After my sections were dry. I milled them some more, being careful with the outer sections. I really didn't want my jointer to hog a chunk out of my dovetail. Help was needed to support these heavy sections. Retired neighbors come in very handy. 
Then I only had a to add the two outer sections, paying close attentions to my layout lines. If they are not truly accross from each other, the base cannot be square.









How about some legs? I got a deal on knotty old Iowa walnut shorts. Should make some cool legs. Actually, the legs are pretty much done. I blog about them tomorrow. I've had my fill of photobucket for one night.

Click on part two at the top of the blog if you want to see the rest.


----------



## Lsmart (Jan 1, 2012)

BigRedKnothead said:


> *Millin it up, layin it out, gluin it up*
> 
> Here's my attempt at building a Roubo bench (with those sweet dovetailed legs) combining power and hand tools.

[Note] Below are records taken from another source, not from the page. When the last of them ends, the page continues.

-- ==== Sys2Proof/Machine/Codes.lean ====
section
/-! DEFINITION. The codes of the enumerated fields and the encoding of quantities (R159, 12.6). -/

namespace Sys2Proof.Machine

/-- A one-byte quantity (R159). -/
def byte (n : Nat) : Byte := BitVec.ofNat 8 n

/-- A two-byte quantity, high byte first (R159). -/
def word (n : Nat) : List Byte := [BitVec.ofNat 8 (n / 256), BitVec.ofNat 8 n]

/-- A two-valued field: 00h for no, open, clear, low or inactive, 01h for the other (R159). -/
def flag (b : Bool) : Byte := if b then 1 else 0

/-- Reply status codes (12.6). -/
def ReplyStatus.code : ReplyStatus → Byte
  | .ok => 0x00 | .full => 0x01 | .tagInUse => 0x02 | .badTag => 0x03 | .badKind => 0x04 | .badLength => 0x05
  | .badValue => 0x06 | .wrongState => 0x07 | .noEntry => 0x08 | .inUse => 0x09 | .conflict => 0x0A
  | .busy => 0x0B | .queueFull => 0x0C | .noSpace => 0x0D | .tooLong => 0x0E | .laneDown => 0x0F
  | .quarantined => 0x10 | .running => 0x11 | .notFound => 0x12

/-- Record status codes, also of Last Status (12.6). -/
def RecordStatus.code : RecordStatus → Byte
  | .ok => 0x00 | .addrNack => 0x01 | .dataNack => 0x02 | .stretchTimeout => 0x03 | .arbLost => 0x04
  | .busStuck => 0x05 | .aborted => 0x06 | .cancelled => 0x07 | .quarantined => 0x08

/-- Operating State codes (12.6); INIT is never reported (R151). -/
def OpState.code : OpState → Byte
  | .init => 0x00 | .standby => 0x01 | .running => 0x02 | .draining => 0x03

/-- Target State codes (12.6). -/
def TargetState.code : TargetState → Byte
  | .free => 0x00 | .online => 0x01 | .suspect => 0x02 | .quarantined => 0x03

/-- Poll State codes (12.6). -/
def PollState.code : PollState → Byte
  | .free => 0x00 | .active => 0x01 | .paused => 0x02

/-- Lane State codes (12.6). -/
def LaneState.code : LaneState → Byte
  | .off => 0x00 | .idle => 0x01 | .busy => 0x02 | .recovering => 0x03 | .faulted => 0x04

/-- Line State codes (12.6). -/
def LineState.code : LineState → Byte
  | .off => 0x00 | .armed => 0x01 | .pending => 0x02 | .running => 0x03 | .holdoff => 0x04

/-- Report Mode codes (12.6). -/
def ReportMode.code : ReportMode → Byte
  | .every => 0x00 | .change => 0x01 | .delta => 0x02

/-- Value Order codes (12.6). -/
def ValueOrder.code : ValueOrder → Byte
  | .big => 0x00 | .little => 0x01

/-- Job Kind and Operation codes (12.6). -/
def Operation.code : Operation → Byte
  | .read => 0x00 | .write => 0x01 | .probe => 0x02

/-- Current Transaction Kind codes (12.6). -/
def Work.code : Work → Byte
  | .poll _ => 0x01 | .alert _ => 0x02 | .job _ => 0x03 | .probe => 0x04

/-- Reservation codes of READ_LANE (12.6). -/
def Reservation.code : Reservation → Byte
  | .none => 0x00 | .slot => 0x01 | .slotAndBlock => 0x02

/-- Last Fault Cause codes (12.6). -/
def FaultCause.code : FaultCause → Byte
  | .none => 0x00 | .sclHeld => 0x01 | .sdaHeld => 0x02

/-- LANE_STATE Cause codes (12.6). -/
def LaneCause.code : LaneCause → Byte
  | .faultSclHeld => 0x00 | .faultSdaHeld => 0x01 | .recovered => 0x02 | .reset => 0x03

/-- Polarity codes (12.6). -/
def Polarity.code : Polarity → Byte
  | .low => 0x00 | .high => 0x01

/-- Mode codes of an alert line (12.6). -/
def AlertMode.code : AlertMode → Byte
  | .edge => 0x00 | .level => 0x01

/-- Class codes of CLEAR_COUNTERS (12.6). -/
def CounterClass.code : CounterClass → Byte
  | .all => 0x00 | .target => 0x01 | .poll => 0x02 | .lane => 0x03 | .alert => 0x04 | .result => 0x05
  | .host => 0x06

/-- Reset Cause codes (12.6). -/
def ResetCause.code : ResetCause → Byte
  | .powerOn => 0x00 | .resetPin => 0x01 | .resetCommand => 0x02

/-- The lane speed in kbit/s (R36). -/
def Speed.kbits : Speed → Nat
  | .s100 => 100 | .s400 => 400 | .s1000 => 1000

end Sys2Proof.Machine
end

Many of have us seen Chris Schwarz write about doing this with project all hand tools. I opted for my hybrid ways for a couple reasons:
> 1) I don't have the hand tools nor the skill to pull this off by hand yet.
> ...


I have tons of cedar, fir, pine and larch, spruce, birch… trade you for some oak? probably to far to travel oh well. nice looking work look forward to seeing more.


----------



## wormil (Nov 19, 2011)

BigRedKnothead said:


> *Millin it up, layin it out, gluin it up*
> 
> Here's my attempt at building a Roubo bench (with those sweet dovetailed legs) combining power and hand tools. Many of have us seen Chris Schwarz write about doing this with project all hand tools. I opted for my hybrid ways for a couple reasons:
> 1) I don't have the hand tools nor the skill to pull this off by hand yet.
> ...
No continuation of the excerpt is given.